Now, let’s get started.


PART 1: THE BEST EXIT OPTION

Here’s how this would go down, I’ll break down four ‘textbook’ exit options and end by picking the one I consider to be the most-worth pursuing.

But before we review the options, I’ll lay down the 2 key qualities that typify a good exit.

 

Qualities of a good exit

(High) Valuation: This is essentially the value that the buying investor would place on the business which in turn would inform the profit (or loss) the selling investor would make on the sale. Valuations can be based on anything from the historical/projected revenues and/or profits of the business, historical exit valuations of comparable businesses, the strategic importance of the sale to the buyer amongst others. Needless to say that a high valuation is good for the selling investor while a low valuation is –how do you say– not so good.

(Low) Tedium: This represents the time and cost of executing the exit transaction. Worthy of note are the costs, activities (legal agreements, financial agreements, due diligence, regulatory work, negotiations etc.) and time involved. The less the tedium, the better the prospects and more beneficial the outcome of the exit for the parties involved.

Now back to the exit options.

 

The 4 exit options

Management buyout: The sale of investor shares to the management of the company.

Secondary sale: The sale of an investor’s stake to another private investment company. The buying investor would also seek an exit of its own down the line considering that it is not in the business of investing in FMCG companies indefinitely.

Strategic sale: This is the sale of the selling investor’s stake to another FMCG company. The acquirer is typically an immediate competitor (in the same market), a potential competitor (in another market seeking to enter the target territory) or a non-competitor (seeking to enter the target line of business). The buyer in this case is (more) in the business of acquiring another FMCG company indefinitely.

Public sale: This is the sale of selling investor’s stake to the public as shares of the company become open for sale to the general public, typically through an initial public offer (IPO).

 

Analyzing the options

Let’s analyze the exit options along the lines of the ‘good exit qualities’ listed previously i.e. valuation and tedium.

VALUATION

Management buyout: Low valuation. Management buyout is typically explored whenever the target company’s prospects appear bleak and the selling investor is under pressure to exit the business. This sale typically attracts a low valuation because a) the business would not be worth much anyways b) the management would be unable to raise significant sums of money in any case.
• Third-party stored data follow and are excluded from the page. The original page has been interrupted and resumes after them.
/-- Does a hit serve the access: its rights grant it, and it is no barriered access to a managed page, which performs at the home (R181). -/
def L1Line.serves (c : L1Line) (w : Who) : Bool :=
  (match w.need with
    | .r => c.r
    | .w => c.w
    | .rw => c.r && c.w
    | .x => true
    | _ => false) && (!c.so || w.priv) && !(w.barrier && c.typ == 3)

/-- The access counts 1 at its page when it reaches the home (R316): scalar accesses, atomics and fetches; vector elements, rows and engine
pieces count by themselves, and lookups nothing. -/
def Who.counts (w : Who) : Bool :=
  !w.pins && w.kind != .heal && w.kind != .none && w.need != .look && w.need != .either

/-- An access that reaches the home leaves a copy in the core's L1 (R239): loads and stores on control and vector cores, and fetches; never
one to a window, to a host-backed page or to a page that is being moved, a barriered access to a managed page, or a multicast store. Pages of the
pool are filled as R239 and R311 say (log 69, DEDUCED). -/
def State.fills (s : State) (w : Who) (p : Place) (moving : Bool) : Bool :=
  !w.pins && !w.mstd && !moving && !(w.barrier && p.typ == 3) && !p.win && p.typ != 1 && p.typ != 8 &&
    (w.kind == .fetch || ((w.kind == .load || w.kind == .store) && w.need != .either && w.need != .look && s.cls w.core != .tensor))

/-- The line that an access fills into its core's L1, of 32 bytes, or 64 for a fetch. -/
def fillLine (w : Who) (va : Nat) (p : Place) (leaf g : Nat) : L1Line :=
  { asid := w.asid, va := va / g, key := p.key / g * g, r := bitOf leaf 58, w := bitOf leaf 57, so := bitOf leaf 55, typ := p.typ, state := .s }

/-- A global access of `size` bytes: an L1 hit (R239), or translation at the home with the hotness of R316, and a fill or an access at the home
slice. A store into a CXL range that is marked down raises POISON (R357), and an access that ends with POISON counts nothing (R316). -/
def State.globalAccess (s : State) (w : Who) (va size : Nat) : Except Stop (State × Place) :=
  match ((s.core w.core).l1Hit w va).filter (·.serves w) with
  | some c =>
    let g := if w.kind == .fetch then 64 else 32
    let p : Place := { key := c.key + va % g, typ := c.typ, siteOff := none, home := homeOf va false, page := pageOf va false, big := false,
                       inL1 := true }
    if w.need == .w && s.cxlDown p.key then .error (.trapIn (poisonTrap s w p size va) s)
    else .ok (if w.kind == .store then s.storeHit w.core (c.key / 32) else s, p)
  | none =>
    match s.translate w va with
    | .error e => .error e
    | .ok (s1, p0) =>
      let bad := w.need != .w && s1.badRange p0.key size
      let p := { p0 with due := w.late && w.counts }
      let s2 := if w.counts && !w.late && !bad then s1.countHot w.asid p 0 1 else s1
      if w.need == .w && s1.cxlDown p.key then .error (.trapIn (poisonTrap s1 w p size va) s1)
      else match s2.cached w.asid va with
      | some e =>
        if s2.fills w p e.moving then
          if w.kind == .fetch then .ok (s2.fillInstr w.core (fillLine w va p e.leaf.toNat 64), p)
          else .ok (s2.fillData w.core (fillLine w va p e.leaf.toNat 32) (w.kind == .store), { p with inL1 := true })
        else .ok (if p.typ = 1 || w.need == .look || w.need == .w then s2 else s2.performHome p.key size false, p)
      | none => .ok (s2, p)

/-- An access to [va, va + size), which lies within one page or one protection entry. -/
def State.access (s : State) (w : Who) (va size : Nat) : Except Stop (State × Place) :=
  if isLocal va then
    match s.localAccess w va size with
    | .error e => .error e
    | .ok p => .ok (s, p)
  else s.globalAccess w va size

/-! ### Reading and writing a place -/

/-- The owner tag of a 64 KiB block of a site scratchpad (R236). -/
def State.tag (s : State) (site block : Nat) : Nat := (kvGet (site * 1024 + block) s.siteTags).getD 0

/-- Bytes written one by one where the range is alive. -/
def State.writeAlive (s : State) : Nat → List Byte → State
  | _, [] => s
  | k, b :: bs => (if s.cxlDead k then s else { s with mem := s.mem.writeBytes k [b] }).writeAlive (k + 1) bs

/-- Poison met by a read of n bytes; a block of another owner reads zero and shows none (R236) (log 25, DEDUCED). -/
def State.placePoisoned (s : State) (asid : Nat) (p : Place) (n : Nat) : Bool :=
  match p.siteOff with
  | some (t, o) => s.tag t (o / 0x1_0000) == asid && s.mem.poisoned p.key n
  | none => s.mem.poisoned p.key n || s.cxlDeadIn p.key n

/-- Bytes read at a place; bytes in a site-scratchpad block with another tag read as zero (R236). -/
def State.placeBytes (s : State) (asid : Nat) (p : Place) (n : Nat) : List Byte :=
  match p.siteOff with
  | some (t, o) => (upTo n).map (fun i => if s.tag t ((o + i) / 0x1_0000) = asid then s.mem.byte (p.key + i) else 0)
  | none => s.mem.bytes p.key n

def State.placeRead (s : State) (asid : Nat) (p : Place) (n : Nat) : Nat := ofBytes (s.placeBytes asid p n)

/-- Take over one block of a site scratchpad: zero it and set its tag, when the tag differs (R236). -/
def State.claimBlock (s : State) (asid t block : Nat) : State :=
  if s.tag t block = asid then s
  else { s with mem := s.mem.zero (Loc.site t (block * 0x1_0000)).key 0x1_0000,
                siteTags := kvSet (t * 1024 + block) asid s.siteTags }

/-- Bytes written at a place: into the core's own L1 copy, at the L2 home slice (R107, R242), at the owning core or site, or at the host. -/
def State.placeWrite (s : State) (asid : Nat) (p : Place) (bs : List Byte) : State :=
  let s1 := match p.siteOff with
    | some (t, o) => (s.claimBlock asid t (o / 0x1_0000)).claimBlock asid t ((o + bs.length - 1) / 0x1_0000)
    | none => s
  let s2 := if p.typ = 8 || p.typ = 1 || p.inL1 then s1 else s1.performHome p.key bs.length true
  if s2.cxlDeadIn p.key bs.length then s2.writeAlive p.key bs else { s2 with mem := s2.mem.writeBytes p.key bs }

/-- One access wrote these ranges: the atoms that they cover together were written whole, and lose their poison, where the range is alive
(R108, R381). -/
def State.wroteWhole (s : State) (ranges : List (Nat × Nat)) : State :=
  { s with mem := s.mem.clearCovered (ranges.filter (fun r => !s.cxlDeadIn r.1 r.2)) }

/-! ### Accesses of the device by virtual address (control blocks, rings, images) -/

def deviceWho (asid core : Nat) (need : Need) : Who :=
  { asid := asid, core := core, priv := true, kind := .none, need := need, dev := true }

/-- The place of an access by the device within one 64 KiB granule. -/
def State.devPlace (s : State) (asid va n : Nat) (need : Need) : Except Stop (State × Place) :=
  if isLocal va || va + n > 2 ^ 56 then .error (.trap { cause := .prot, saddr := va }) else s.translate (deviceWho asid 0 need) va

/-- The access that stopped waits, and the state in which it does: for a host translation, or for room in its home. -/
def Stop.waits (s : State) : Stop → Option State
  | .stall => some s
  | .stallIn t => some t
  | .parkHost _ t => some t
  | _ => none

/-- What a stop that is no wait leaves: the walk that it made, and the report of a poisoned entry. -/
def Stop.left (s : State) : Stop → State
  | .trapIn _ t => t
  | _ => s

/-- A read by the device within one page of 4 KiB: none when translation, a right or poison forbids it. Where the page cannot be reached yet the
attempt that makes the read is blocked, and the value given is of no use. -/
def State.devRead (s : State) (asid va n : Nat) : Option (State × Nat) :=
  if s.blocked then some (s, 0)
  else match s.devPlace asid va n .r with
  | .error x => (x.waits s).map (fun s1 => ({ s1 with blocked := true }, 0))
  | .ok (s1, p) => if s1.placePoisoned asid p n then none else some (s1, s1.placeRead asid p n)

/-- A write by the device within one page of 4 KiB. -/
def State.devWrite (s : State) (asid va n v : Nat) : Option State :=
  if s.blocked then some s
  else match s.devPlace asid va n .w with
  | .error x => (x.waits s).map (fun s1 => { s1 with blocked := true })
  | .ok (s1, p) => some (s1.placeWrite asid p (toBytes n v))

/-- The state before an attempt, with the host requests that the attempt has posted. -/
def State.askedBy (s t : State) : State :=
  { s with hostReqs := s.hostReqs ++ t.hostReqs.filter (fun q => s.nextId ≤ q.id), nextId := max s.nextId t.nextId }

/-- What an attempt that ended in state t leaves of state s: all that it did; or, where it met a page that the device cannot reach yet, because its
host translation is outstanding or the page is being moved, the requests that it posted, and it is made again (R312, R317, R321; log 70, DESIGN
CHOICE). -/
def State.orAsk (s t : State) : State := if t.blocked then s.askedBy t else t

/-- A piece of work of the device, done whole or not yet. -/
def State.attempt (s : State) (f : State → State) : State := s.orAsk (f s)

/-- The state that an attempt has made, or the wait of the instruction that it belongs to. -/
def State.whole (s t : State) : Except Stop State := if t.blocked then .error (.stallIn (s.askedBy t)) else .ok t

/-- The same for an instruction's work through the device: it waits. -/
def attempt (body : State → Except Stop State) (s : State) : Except Stop State :=
  match body s with
  | .ok t => s.whole t
  | .error (.trapIn x t) => .error (if t.blocked then .stallIn (s.askedBy t) else .trapIn x t)
  | .error (.stallIn t) => .error (.stallIn (s.orAsk t))
  | .error e => .error e

/-- The page of an address that the device is about to read is reached, or the attempt is blocked; a poisoned table entry on the way is reported
(R310). -/
def State.devTouch (s : State) (asid va : Nat) : State :=
  if s.blocked then s
  else match s.devPlace asid va 1 .r with
  | .ok (s1, _) => s1
  | .error x => match x.waits s with
    | some s1 => { s1 with blocked := true }
    | none => x.left s

/-- A read of k doublewords by the device. -/
def State.devReads (s : State) (asid va : Nat) : Nat → Option (State × List Nat)
  | 0 => some (s, [])
  | k + 1 => do
    let (s1, v) ← s.devRead asid va 8
    let (s2, vs) ← s1.devReads asid (va + 8) k
    return (s2, v :: vs)

/-- What a read of k doublewords that has failed leaves: the walks that it made, and the report of a poisoned table entry (R310). -/
def State.devLeft (s : State) (asid va : Nat) : Nat → State
  | 0 => s
  | k + 1 => match s.devRead asid va 8 with
    | some (s1, _) => s1.devLeft asid (va + 8) k
    | none => s.devTouch asid va

/-- Writes of doublewords by the device; those it cannot make are dropped. -/
def State.devWrites (s : State) (asid va : Nat) : List Nat → State
  | [] => s
  | v :: vs => ((s.devWrite asid va 8 v).getD s).devWrites asid (va + 8) vs

end Sys2Proof.Machine
end

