/-- A strand of an address space is in the core's U context or arrival queue. -/
def Core.hasStrandOf (k : Core) (asid : Nat) : Bool :=
  (k.uWork.holds && k.u.as == asid) || k.arrival.any (fun p => p.img.ctx.as == asid)

/-- The zeroing of an occupant change ends (R28, R220, R247): the scratchpad below the arrival-queue region and the lane slices read zero,
and the new occupant owns the mailbox. -/
def State.endZeroing (s : State) (c : Nat) : State :=
  let m := (s.mem.zero (Loc.spad c 0).key (spadSize (s.cls c) - 0x2000)).zero (Loc.slice c 0).key (2 ^ 17)
  ({ s with mem := m }).modCore c (fun k => { k with
    zeroing := false, owner := if k.hasStrandOf k.prevAsid then some k.prevAsid else none })

/-- Another core's MOPAK that has been let read panels in the scratchpad of core c is still under way (R161, R236). -/
def State.panelsRead (s : State) (c : Nat) : Bool :=
  s.cores.any (fun p => p.1 != c && (p.2.long.map (fun l => l.panels.contains c)).getD false)

/-- An access to another core's scratchpad that arrives while it zeroes is made once the zeroing has ended (R236), which reads of panels there
hold back: none until then. -/
def State.awaitZeroing (s : State) (core va : Nat) : Option State := match localPlace core va with
  | .spad c _ => if c ≠ core ∧ (s.core c).zeroing then (if s.panelsRead c then none else some (s.endZeroing c)) else some s
  | _ => some s

/-- The place of a join word as the device reaches it, a local-window address being that of a core. -/
def State.joinPlace (s : State) (asid core va : Nat) : Except Stop (State × Place) :=
  let w : Who := { deviceWho asid core .rw with kind := .atomic }
  if va % 8 ≠ 0 then .error (.trap { cause := .align, saddr := va })
  else if isLocal va then
    match s.awaitZeroing core va with
    | none => .error .stall
    | some s1 => (s1.localAccess w va 8).map (fun p => (s1, p))
  else s.translate w va

/-- One atomic read-modify-write of a join word or completion word by the device, the attempt being blocked while the word is to be waited for;
`fail` follows a word that cannot be updated. -/
def State.updateWord (s : State) (asid core va : Nat) (f : Nat → Nat) (fail : State → State) : State :=
  if s.blocked then s
  else match s.joinPlace asid core (va % 2 ^ 56) with
  | .error x => match x.waits s with
    | some s1 => { s1 with blocked := true }
    | none => fail (x.left s)
  | .ok (s1, p) =>
    if s1.placePoisoned asid p 8 then fail s1 else s1.placeWrite asid p (toBytes 8 (f (s1.placeRead asid p 8)))

/-- The join-word update of R188; one that cannot be made is reported to the origin queue with block kind 8. -/
def State.joinUpdateAt (s : State) (asid core va : Nat) (abnormal : Bool) (ord origin : Nat) : State :=
  s.updateWord asid core va (fun w => joinStep w abnormal ord) (fun t => t.cbfmtEvent asid origin (va % 2 ^ 56) 8)

/-- The same for a word that no core names, a completion word or a run's join word: one that cannot be updated is left. -/
def State.joinUpdate (s : State) (asid va : Nat) (abnormal : Bool) (ord : Nat) : State :=
  if isLocal (va % 2 ^ 56) then s else s.updateWord asid 0 va (fun w => joinStep w abnormal ord) id

/-! ### Owners and mailboxes (R220, R225) -/

def fwdValid (f : Word) : Bool := bitOf f.toNat 63
def fwdAsid (f : Word) : Nat := bitsOf f.toNat 32 16
def fwdCore (f : Word) : Nat := bitsOf f.toNat 0 16

/-- Occupied mailbox slots: accepted messages that wait, and the running handler (R220, R222). -/
def Core.occupied (k : Core) : Nat := k.slots.length + (match k.aWork with | .handler _ => 1 | _ => 0)

/-- Messages that are to go on do so in acceptance order, each as far as the 32 slots of the core that it goes to reach; the others follow as
slots become free there (R225). -/
def State.sendOn (s : State) (c : Nat) : State :=
  (s.core c).slots.foldl (fun (t : State) m => match m.onto with
    | none => t
    | some d => if d = c || (t.core d).occupied ≥ 32 then t
      else (t.modCore c (fun k => { k with slots := k.slots.erase m })).modCore d (fun k => { k with slots := k.slots ++ [{ m with onto := none }] })) s

/-- Waiting messages of an address space of which the core holds no strand any more are to go to the core named by FWDCFG, and go as far as its
slots reach; with no valid FWDCFG they are discarded and counted (R225) (log 47, DEDUCED). -/
def State.flushSlots (s : State) (c : Nat) : State :=
  let k := s.core c
  let gone (m : Msg) : Bool := m.onto.isNone && !k.hasStrandOf m.asid
  let fwd (m : Msg) : Bool := fwdValid k.fwdcfg && fwdAsid k.fwdcfg == m.asid
  let lost := (k.slots.filter (fun m => gone m && !fwd m)).length
  (s.modCore c (fun k => { k with
    slots := (k.slots.filter (fun m => !gone m || fwd m)).map (fun m => if gone m then { m with onto := some (fwdCore k.fwdcfg) } else m),
    rabs := BitVec.ofNat 16 (min 0xFFFF (k.rabs.toNat + lost)) })).sendOn c

/-- The owner is lost when neither the U context nor the arrival queue holds a strand of it (R220). -/
def State.refreshOwner (s : State) (c : Nat) : State :=
  match (s.core c).owner with
  | none => s
  | some a => if (s.core c).hasStrandOf a then s else (s.modCore c (fun k => { k with owner := none })).flushSlots c

/-! ### Images of resident contexts -/

/-- The image of the U strand of a core (R32, R33): one core's vector width, the masks and the live accumulators. SCAUSE, SADDR and SINFO of
an image made without a trap are those that the context last recorded (log 63, DESIGN CHOICE: R32 does not say). -/
def State.imageU (s : State) (c : Nat) : Image :=
  let k := s.core c
  let live := vtEw k.u.vtype != 0
  { ctx := { k.u with line := none, waiting := .no, deadline := none }, cls := s.cls c,
    v := if live then some (k.v.map (fun r => r.setWidth 4096)) else none,
    m := if live then some (k.m.map (fun r => r.setWidth 512)) else none,
    queue := k.queue.filter (fun e => e.ctx == .u),
    acc := ((List.finRange 4).filter (fun i => k.acLive.getLsbD i.val)).map (fun i => (i.val, k.ac[i.val]'i.isLt)),
    poison := if live then k.regPoison else k.regPoison.filter (fun p => p.1 == 2) }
Secondary sale: Low to average valuation. Secondary sale exits can be explored when the company is either doing poorly or well. If it is doing poorly, the valuation would be low because the business is intrinsically of low-value. If the business is thriving (with prospects to do better), the valuation is typically average at most. Reason is that the buying investor would still seek to sell its stake down the line. If it pays too much of a premium (at a high valuation), it might struggle to resell same stake at another high valuation down the line.

Strategic sale: Average to high valuation. Strategic sales are typically priced anywhere from mid-ranged amounts to significant premiums. Unlike in the first 2 options, the strategic buyer is not driven by the target company’s financial performance alone. In practice, it is driven more by strategic considerations such as the target company’s moats (unassailable sustainable advantages), access to investee company’s intellectual property, need to eliminate competition, need to access new territories/markets with a short learning curve amongst other considerations. If it is highly incentivized to make the acquisition, it would pay a premium (at a high valuation). On the other hand, if the acquisition is more of a ‘nice-to-do’ than a ‘must-do’, it would pay a mid-range sum (at an average valuation).

Public sale: High to very high valuation. Public sales are almost always executed at high valuations due to the fact that only high-flying companies that have scaled rigorous regulatory hurdles are able to explore the option. Buying investors in most cases would be more than happy to pay a (significant) premium.


TEDIUM

Management buyout: Low tedium. Management buyouts are typically straightforward in terms of cost, process and time because a) the management and selling investors know each other and the target company well enough for the transaction not to require too much effort b) the selling investor is typically hard-pressed to exit and as such is further incentivized to hasten the process.

Secondary sale: Average tedium. The wahala (tedium) involved in a secondary sale is quite significant but not back-breaking. Due diligence is typically the major issue. Because the buying investor is usually not a domain expert in the target industry (in general) and company (in particular), it would have to expend considerable time and resources in ensuring that it is entering into the right transaction at the right price.

Strategic sale: Low tedium. Strategic sales usually rank at the lower rungs on the tedium ladder for the following reasons: a) the acquirer is usually familiar with the line of business and is hence less likely to conduct long, drawn-out due diligence. b) other activities and costs are also minimized because the acquirer either has experience executing acquisition deals and/or is highly incentivized to do the deal, hence limiting the tedium of the process.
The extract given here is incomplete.